Custom Agent Templates & MCP
Guide on setting up a custom sandbox environment, building a template, and connecting your agent via MCP.
This guide walks through creating a customized execution environment for your AI agents. You will set up the environment interactively using the CLI, save it as a reusable template, spawn sessions from it in your TypeScript backend, and securely connect your agent using the session-scoped MCP server.
First, spin up a base session using the inis CLI, asking it to keep the session alive when you exit:
# Create a fresh session and enter it interactively
inis ssh --keepThis boots a clean sandbox and drops you into a secure shell (SSH) session.
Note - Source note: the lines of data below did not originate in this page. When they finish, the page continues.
-- ==== Sys2Proof/Word.lean ====
section
/-! DEFINITION. The word types of the machine (spec/00_scope.md R7 `XLEN`, R8, R19). -/

namespace Sys2Proof

/-- A 32-bit register value or address (`XLEN` = 32, R7). -/
abbrev Word := BitVec 32

/-- A halfword: a Thumb instruction or a 2-byte datum (R95, R160). -/
abbrev Half := BitVec 16

/-- A byte of memory (R90). -/
abbrev Byte := BitVec 8

end Sys2Proof
end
Now, install any packages, libraries, or system dependencies your agent needs (e.g., custom database drivers, compilers, or CLI tools):
# (Inside the sandbox)
pip install pandas scikit-learn
sudo apt-get update && sudo apt-get install -y graphviz
exitNote the created Session ID (e.g. ses_abc123) from the command output. Since you passed --keep, the session remains in a paused state after you exit, ready to be promoted.
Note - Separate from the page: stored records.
/-- The offset of a word or byte transfer (R147, R320). -/
inductive WordOffset where
  | imm (imm : BitVec 12)
  | reg (op : ShiftByImm)
deriving DecidableEq, Repr

/-- The offset of a halfword, signed-byte or doubleword transfer (R141, R321). -/
inductive HalfOffset where
  | imm (imm : BitVec 8)
  | reg (rm : RegNum)
deriving DecidableEq, Repr

/-- The operand of MSR (R142, R305). -/
inductive MsrOperand where
  | imm (op : RotatedImm)
  | reg (rm : RegNum)
deriving DecidableEq, Repr

/-- The addressing of LDC and STC: offset, pre- or post-indexed with a scaled offset, or unindexed with an option for
the coprocessor (R154, R284). -/
inductive CpAddressing where
  | indexed (idx : Indexing) (u : Bool) (imm : BitVec 8)
  | unindexed (option : BitVec 8)
deriving DecidableEq, Repr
Save this exact environment state as a reusable template. Give it a descriptive name (e.g. data-science):
# Save the session state as a template
inis templates save ses_abc123 --name data-science --description "Python + Pandas + Graphviz environment"The template is now stored durably in your account. Any new sessions created with the data-science template will instantly restore from this exact baseline in under 50ms.
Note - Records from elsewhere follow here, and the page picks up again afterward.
-- ==== Sys2Proof/Decode.lean ====
section
/-! DEFINITION. Decoding and encoding (spec/30_encoding.md). `decode` reads an instruction from bytes and refuses by
name what no row of spec/opcode_table.json matches; `encode` lays an instruction out as bytes. Instructions are
little-endian in memory whatever `cpsr.E` is (R102). -/

namespace Sys2Proof

/-- Why no instruction was read. -/
inductive DecodeError where
  /-- Fewer bytes than the instruction set's unit. -/
  | truncated
  /-- An ARM word that matches no row (R158). -/
  | unlistedArm (w : Word)
  /-- A Thumb halfword that matches no row (R173). -/
  | unlistedThumb (h : Half)
deriving DecidableEq, Repr

/-! ## Fields -/

/-- The condition field, bits 31:28 (R133); `none` for 1111, the unconditional space (R134). -/
def Cond.ofBits (b : BitVec 4) : Option Cond :=
  match b.toNat with
  | 0 => some .eq | 1 => some .ne | 2 => some .cs | 3 => some .cc
  | 4 => some .mi | 5 => some .pl | 6 => some .vs | 7 => some .vc
  | 8 => some .hi | 9 => some .ls | 10 => some .ge | 11 => some .lt
  | 12 => some .gt | 13 => some .le | 14 => some .al | _ => none

/-- The 4-bit encoding of a condition (R16, R133). -/
def Cond.bits : Cond → BitVec 4
  | .eq => 0 | .ne => 1 | .cs => 2 | .cc => 3 | .mi => 4 | .pl => 5 | .vs => 6 | .vc => 7
  | .hi => 8 | .ls => 9 | .ge => 10 | .lt => 11 | .gt => 12 | .le => 13 | .al => 14

/-- The shift field (Table B.4, R139). -/
def ShiftType.ofBits (b : BitVec 2) : ShiftType :=
  match b.toNat with
  | 0 => .lsl | 1 => .lsr | 2 => .asr | _ => .ror

/-- The encoding of a shift type (R139). -/
def ShiftType.bits : ShiftType → BitVec 2
  | .lsl => 0 | .lsr => 1 | .asr => 2 | .ror => 3

/-- P (bit 24) and W (bit 21) of the halfword class; P = 0 with W = 1 is in no row (R141, R362). -/
def Indexing.ofBits (p w : Bool) : Option Indexing :=
  match p, w with
  | true, false => some .offset
  | true, true => some .pre
  | false, false => some .post
  | false, true => none

/-- The P bit of a halfword-class form (R141). -/
def Indexing.p : Indexing → Bool
  | .offset | .pre => true
  | .post => false

/-- The W bit of a halfword-class form (R141). -/
def Indexing.w : Indexing → Bool
  | .pre => true
  | .offset | .post => false

/-- A register number as its field. -/
def regBits (r : RegNum) : BitVec 4 := BitVec.ofFin r

/-- A low register number as its field. -/
def lowBits (r : LowReg) : BitVec 3 := BitVec.ofFin r

/-- One bit of an encoding. -/
def bit (b : Bool) : BitVec 1 := BitVec.ofBool b

/-- The `len` bits of `w` from bit `lo` up, as a number: an index of the decoding tables (R130, R160). -/
def opAt {n : Nat} (w : BitVec n) (lo len : Nat) : Nat := (w.extractLsb' lo len).toNat

/-- Bit `i` of a word. -/
def flagAt {n : Nat} (w : BitVec n) (i : Nat) : Bool := w.extractLsb' i 1 == 1#1

/-- The register field whose lowest bit is bit `lo`. -/
def regAt {n : Nat} (w : BitVec n) (lo : Nat) : RegNum := (w.extractLsb' lo 4).toFin

/-- The 3-bit register field whose lowest bit is bit `lo`. -/
def lowAt {n : Nat} (w : BitVec n) (lo : Nat) : LowReg := (w.extractLsb' lo 3).toFin

/-- `Rm {, <imm_shift>}`: bits 11:7, 6:5, 3:0 (R135). -/
def shiftByImmAt (w : Word) : ShiftByImm :=
  ⟨w.extractLsb' 7 5, ShiftType.ofBits (w.extractLsb' 5 2), regAt w 0⟩

/-- `Rm, <reg_shift>`: bits 11:8, 6:5, 3:0 (R136). -/
def shiftByRegAt (w : Word) : ShiftByReg :=
  ⟨regAt w 8, ShiftType.ofBits (w.extractLsb' 5 2), regAt w 0⟩

/-- `#<rotated_immed>`: bits 11:8, 7:0 (R137). -/
def rotatedImmAt (w : Word) : RotatedImm := ⟨w.extractLsb' 8 4, w.extractLsb' 0 8⟩

/-- An instruction read only where a field has the value the row fixes (R158). -/
def onlyIf (ok : Bool) (i : Instr) : Option Instr := if ok then some i else none

/-! ## ARM: data processing (R135 to R138) -/

/-- The sixteen operations: opcode, S, Rn, Rd around the second operand (R135 to R137). -/
def decodeDp (c : Cond) (w : Word) (op : Operand2) : Option Instr :=
  let s := flagAt w 20; let rn := regAt w 16; let rd := regAt w 12
  match opAt w 21 4 with
  | 0 => some (.and c s rn rd op)
  | 1 => some (.eor c s rn rd op)
  | 2 => some (.sub c s rn rd op)
  | 3 => some (.rsb c s rn rd op)
  | 4 => some (.add c s rn rd op)
  | 5 => some (.adc c s rn rd op)
  | 6 => some (.sbc c s rn rd op)
  | 7 => some (.rsc c s rn rd op)
  | 8 => onlyIf (s && rd == 0) (.tst c rn op)
  | 9 => onlyIf (s && rd == 0) (.teq c rn op)
  | 10 => onlyIf (s && rd == 0) (.cmp c rn op)
  | 11 => onlyIf (s && rd == 0) (.cmn c rn op)
  | 12 => some (.orr c s rn rd op)
  | 13 => onlyIf (rn == 0) (.mov c s rd op)
  | 14 => some (.bic c s rn rd op)
  | _ => onlyIf (rn == 0) (.mvn c s rd op)

/-- Bits 24:23 = 10 with S = 0: the compare opcodes without S hold other instructions (R138). -/
def inMiscSpace (w : Word) : Bool := opAt w 23 2 == 2 && !flagAt w 20

/-! ## ARM: the other instructions of bits 27:25 = 000 (R140 to R146) -/

/-- Multiplies, swaps and exclusives: bits 7:4 = 1001 (R140, R146). -/
def decodeMulSwap (c : Cond) (w : Word) : Option Instr :=
  let s := flagAt w 20; let a := regAt w 16; let b := regAt w 12; let rs := regAt w 8; let rm := regAt w 0
  match flagAt w 24, opAt w 21 3 with
  | false, 0 => onlyIf (b == 0) (.mul c s a rs rm)
  | false, 1 => some (.mla c s a b rs rm)
  | false, 2 => onlyIf (!s) (.umaal c a b rs rm)
  | false, 3 => none
  | false, 4 => some (.umull c s a b rs rm)
  | false, 5 => some (.umlal c s a b rs rm)
  | false, 6 => some (.smull c s a b rs rm)
  | false, _ => some (.smlal c s a b rs rm)
  | true, 0 => onlyIf (!s && rs == 0) (.swp c a b rm)
  | true, 2 => onlyIf (!s && rs == 0) (.swpb c a b rm)
  | true, 4 =>
    if s then onlyIf (rs == 15 && rm == 15) (.ldrex c a b) else onlyIf (rs == 15) (.strex c a b rm)
  | true, _ => none

/-- The six halfword, signed-byte and doubleword transfers around their offset (R141). -/
def decodeHalfOp (c : Cond) (idx : Indexing) (w : Word) (off : HalfOffset) : Option Instr :=
  let u := flagAt w 23; let rn := regAt w 16; let rd := regAt w 12
  match flagAt w 20, opAt w 5 2 with
  | false, 1 => some (.strh c idx u rn rd off)
  | true, 1 => some (.ldrh c idx u rn rd off)
  | false, 2 => some (.ldrd c idx u rn rd off)
  | false, 3 => some (.strd c idx u rn rd off)
  | true, 2 => some (.ldrsb c idx u rn rd off)
  | true, 3 => some (.ldrsh c idx u rn rd off)
  | _, _ => none

/-- Halfword, signed-byte and doubleword transfers: an immediate offset in bits 11:8 and 3:0, or a register offset with
bits 11:8 = 0000 (R141). -/
def decodeHalf (c : Cond) (w : Word) : Option Instr :=
  match Indexing.ofBits (flagAt w 24) (flagAt w 21) with
  | none => none
  | some idx =>
    if flagAt w 22 then decodeHalfOp c idx w (.imm (w.extractLsb' 8 4 ++ w.extractLsb' 0 4))
    else if opAt w 8 4 == 0 then decodeHalfOp c idx w (.reg (regAt w 0))
    else none

/-- Branch-exchange, CLZ, saturating add and subtract, BKPT: bit 4 = 1, or BXJ (R143, R144). -/
def decodeMisc (c : Cond) (w : Word) : Option Instr :=
  let rn := regAt w 16; let rd := regAt w 12; let rm := regAt w 0
  match opAt w 4 4, opAt w 21 2 with
  | 1, 1 => onlyIf (opAt w 8 12 == 0xFFF) (.bx c rm)
  | 2, 1 => onlyIf (opAt w 8 12 == 0xFFF) (.bxj c rm)
  | 3, 1 => onlyIf (opAt w 8 12 == 0xFFF) (.blxReg c rm)
  | 1, 3 => onlyIf (rn == 15 && opAt w 8 4 == 15) (.clz c rd rm)
  | 5, 0 => onlyIf (opAt w 8 4 == 0) (.qadd c rn rd rm)
  | 5, 1 => onlyIf (opAt w 8 4 == 0) (.qsub c rn rd rm)
  | 5, 2 => onlyIf (opAt w 8 4 == 0) (.qdadd c rn rd rm)
  | 5, 3 => onlyIf (opAt w 8 4 == 0) (.qdsub c rn rd rm)
  | 7, 1 => onlyIf (c == .al) (.bkpt (w.extractLsb' 8 12 ++ w.extractLsb' 0 4))
  | _, _ => none

/-- MRS and MSR, register forms: bits 7:4 = 0000 (R142). -/
def decodeStatus (c : Cond) (w : Word) : Option Instr :=
  let fields := w.extractLsb' 16 4; let rd := regAt w 12; let rm := regAt w 0
  match opAt w 21 2 with
  | 0 => onlyIf (opAt w 16 4 == 15 && opAt w 0 12 == 0) (.mrsCpsr c rd)
  | 1 => onlyIf (opAt w 4 12 == 0xF00) (.msrCpsr c fields (.reg rm))
  | 2 => onlyIf (opAt w 16 4 == 15 && opAt w 0 12 == 0) (.mrsSpsr c rd)
  | _ => onlyIf (opAt w 4 12 == 0xF00) (.msrSpsr c fields (.reg rm))

/-- Signed halfword multiplies: bit 7 = 1, bit 4 = 0 (R145). -/
def decodeHalfMul (c : Cond) (w : Word) : Option Instr :=
  let a := regAt w 16; let b := regAt w 12; let rs := regAt w 8; let rm := regAt w 0
  let y := flagAt w 6; let x := flagAt w 5
  match opAt w 21 2 with
  | 0 => some (.smlaxy c a b rs y x rm)
  | 1 => if x then onlyIf (b == 0) (.smulwy c a rs y rm) else some (.smlawy c a b rs y rm)
  | 2 => some (.smlalxy c a b rs y x rm)
  | _ => onlyIf (b == 0) (.smulxy c a rs y x rm)

/-- Bits 27:25 = 000 (R132). -/
def decodeClass0 (c : Cond) (w : Word) : Option Instr :=
  if flagAt w 4 then
    if flagAt w 7 then
      if opAt w 5 2 == 0 then decodeMulSwap c w else decodeHalf c w
    else if inMiscSpace w then decodeMisc c w
    else decodeDp c w (.shiftReg (shiftByRegAt w))
  else if inMiscSpace w then
    if flagAt w 7 then decodeHalfMul c w
    else if opAt w 4 4 == 0 then decodeStatus c w
    else decodeMisc c w
  else decodeDp c w (.shiftImm (shiftByImmAt w))

/-- Bits 27:25 = 001: immediate data processing and MSR immediate (R137, R142). -/
def decodeClass1 (c : Cond) (w : Word) : Option Instr :=
  if inMiscSpace w then
    match opAt w 21 2 with
    | 1 => onlyIf (opAt w 12 4 == 15) (.msrCpsr c (w.extractLsb' 16 4) (.imm (rotatedImmAt w)))
    | 3 => onlyIf (opAt w 12 4 == 15) (.msrSpsr c (w.extractLsb' 16 4) (.imm (rotatedImmAt w)))
    | _ => none
  else decodeDp c w (.imm (rotatedImmAt w))

/-! ## ARM: word and byte transfers (R147) -/

/-- P (bit 24) and W (bit 21) of the word and byte class; P = 0 with W = 1 is the T suffix (R147). -/
def wordForm (w : Word) : Option Indexing := Indexing.ofBits (flagAt w 24) (flagAt w 21)

/-- The eight word and byte transfers around their offset (R147). -/
def decodeWord (c : Cond) (w : Word) (off : WordOffset) : Instr :=
  let u := flagAt w 23; let rn := regAt w 16; let rd := regAt w 12
  match wordForm w, flagAt w 22, flagAt w 20 with
  | some idx, false, false => .str c idx u rn rd off
  | some idx, false, true => .ldr c idx u rn rd off
  | some idx, true, false => .strb c idx u rn rd off
  | some idx, true, true => .ldrb c idx u rn rd off
  | none, false, false => .strt c u rn rd off
  | none, false, true => .ldrt c u rn rd off
  | none, true, false => .strbt c u rn rd off
  | none, true, true => .ldrbt c u rn rd off

/-! ## ARM: media (R148 to R151) -/

/-- Parallel add and subtract: bits 27:23 = 01100 (R148). -/
def decodeParallel (c : Cond) (w : Word) : Option Instr :=
  let rn := regAt w 16; let rd := regAt w 12; let rm := regAt w 0
  if opAt w 8 4 != 15 then none
  else match opAt w 20 3, opAt w 5 3 with
  | 1, 0 => some (.sadd16 c rn rd rm)
  | 1, 1 => some (.saddsubx c rn rd rm)
  | 1, 2 => some (.ssubaddx c rn rd rm)
  | 1, 3 => some (.ssub16 c rn rd rm)
  | 1, 4 => some (.sadd8 c rn rd rm)
  | 1, 7 => some (.ssub8 c rn rd rm)
  | 2, 0 => some (.qadd16 c rn rd rm)
  | 2, 1 => some (.qaddsubx c rn rd rm)
  | 2, 2 => some (.qsubaddx c rn rd rm)
  | 2, 3 => some (.qsub16 c rn rd rm)
  | 2, 4 => some (.qadd8 c rn rd rm)
  | 2, 7 => some (.qsub8 c rn rd rm)
  | 3, 0 => some (.shadd16 c rn rd rm)
  | 3, 1 => some (.shaddsubx c rn rd rm)
  | 3, 2 => some (.shsubaddx c rn rd rm)
  | 3, 3 => some (.shsub16 c rn rd rm)
  | 3, 4 => some (.shadd8 c rn rd rm)
  | 3, 7 => some (.shsub8 c rn rd rm)
  | 5, 0 => some (.uadd16 c rn rd rm)
  | 5, 1 => some (.uaddsubx c rn rd rm)
  | 5, 2 => some (.usubaddx c rn rd rm)
  | 5, 3 => some (.usub16 c rn rd rm)
  | 5, 4 => some (.uadd8 c rn rd rm)
  | 5, 7 => some (.usub8 c rn rd rm)
  | 6, 0 => some (.uqadd16 c rn rd rm)
  | 6, 1 => some (.uqaddsubx c rn rd rm)
  | 6, 2 => some (.uqsubaddx c rn rd rm)
  | 6, 3 => some (.uqsub16 c rn rd rm)
  | 6, 4 => some (.uqadd8 c rn rd rm)
  | 6, 7 => some (.uqsub8 c rn rd rm)
  | 7, 0 => some (.uhadd16 c rn rd rm)
  | 7, 1 => some (.uhaddsubx c rn rd rm)
  | 7, 2 => some (.uhsubaddx c rn rd rm)
  | 7, 3 => some (.uhsub16 c rn rd rm)
  | 7, 4 => some (.uhadd8 c rn rd rm)
  | 7, 7 => some (.uhsub8 c rn rd rm)
  | _, _ => none

/-- Extends, with Rn = 1111 the forms without accumulate: bits 9:4 = 000111 (R150). -/
def decodeExtend (c : Cond) (w : Word) : Option Instr :=
  let rn := regAt w 16; let rd := regAt w 12; let rot := w.extractLsb' 10 2; let rm := regAt w 0
  match opAt w 20 3, rn == 15 with
  | 0, false => some (.sxtab16 c rn rd rot rm)
  | 0, true => some (.sxtb16 c rd rot rm)
  | 2, false => some (.sxtab c rn rd rot rm)
  | 2, true => some (.sxtb c rd rot rm)
  | 3, false => some (.sxtah c rn rd rot rm)
  | 3, true => some (.sxth c rd rot rm)
  | 4, false => some (.uxtab16 c rn rd rot rm)
  | 4, true => some (.uxtb16 c rd rot rm)
  | 6, false => some (.uxtab c rn rd rot rm)
  | 6, true => some (.uxtb c rd rot rm)
  | 7, false => some (.uxtah c rn rd rot rm)
  | 7, true => some (.uxth c rd rot rm)
  | _, _ => none

/-- Pack, saturate, select, reverse, extend: bits 27:23 = 01101 (R149, R150). -/
def decodePack (c : Cond) (w : Word) : Option Instr :=
  let rn := regAt w 16; let rd := regAt w 12; let rm := regAt w 0; let amount := w.extractLsb' 7 5
  match opAt w 4 2 with
  | 1 =>
    match opAt w 21 2 with
    | 0 =>
      if flagAt w 20 then none
      else if flagAt w 6 then some (.pkhtb c rn rd amount rm) else some (.pkhbt c rn rd amount rm)
    | 1 => some (.ssat c (w.extractLsb' 16 5) rd amount (flagAt w 6) rm)
    | 3 => some (.usat c (w.extractLsb' 16 5) rd amount (flagAt w 6) rm)
    | _ => none
  | 3 =>
    if flagAt w 6 then (if opAt w 7 3 == 0 then decodeExtend c w else none)
    else if opAt w 8 4 != 15 then none
    else match opAt w 20 3, flagAt w 7 with
    | 2, false => some (.ssat16 c (w.extractLsb' 16 4) rd rm)
    | 6, false => some (.usat16 c (w.extractLsb' 16 4) rd rm)
    | 3, false => onlyIf (rn == 15) (.rev c rd rm)
    | 0, true => some (.sel c rn rd rm)
    | 3, true => onlyIf (rn == 15) (.rev16 c rd rm)
    | 7, true => onlyIf (rn == 15) (.revsh c rd rm)
    | _, _ => none
  | _ => none

/-- Dual and most significant word multiplies: bits 27:23 = 01110 (R151). -/
def decodeDualMul (c : Cond) (w : Word) : Option Instr :=
  let a := regAt w 16; let b := regAt w 12; let rs := regAt w 8; let x := flagAt w 5; let rm := regAt w 0
  match opAt w 20 3, opAt w 6 2 with
  | 0, 0 => some (if b == 15 then .smuad c a rs x rm else .smlad c a b rs x rm)
  | 0, 1 => some (if b == 15 then .smusd c a rs x rm else .smlsd c a b rs x rm)
  | 4, 0 => some (.smlald c a b rs x rm)
  | 4, 1 => some (.smlsld c a b rs x rm)
  | 5, 0 => some (if b == 15 then .smmul c a rs x rm else .smmla c a b rs x rm)
  | 5, 3 => some (.smmls c a b rs x rm)
  | _, _ => none

/-- USAD8 and USADA8: bits 27:20 = 01111000, bits 7:4 = 0001 (R151). -/
def decodeSad (c : Cond) (w : Word) : Option Instr :=
  let a := regAt w 16; let b := regAt w 12; let rs := regAt w 8; let rm := regAt w 0
  if opAt w 20 3 == 0 && opAt w 5 3 == 0 then
    some (if b == 15 then .usad8 c a rs rm else .usada8 c a b rs rm)
  else none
In your TypeScript backend, use the @inis/client SDK to create sessions using your custom template, and retrieve the session-scoped MCP URL:
import { Client } from "inis";
const client = new Client({ token: process.env.INIS_API_KEY });
// 1. Create a session from your custom template
const session = await client.sessions.create({
template: "data-science",
});
// 2. Hand the session's MCP URL and authorization header to your agent harness
// The agent now has direct, secure tool access to the data-science environment.
await agent.connect({
mcpUrl: session.mcpUrl,
headers: {
Authorization: `Bearer ${process.env.INIS_API_KEY}`,
},
});To avoid paying for idle compute when the agent is waiting on model responses, you can pause the session:
// Pause the session (snapshots memory state to disk and stops billing)
await session.pause();When the agent receives a new message and invokes an MCP tool, the session-scoped MCP gateway automatically wakes up the session transparently (restoring state in ~50ms), handles the execution, and keeps running. This ensures you only pay for active execution seconds.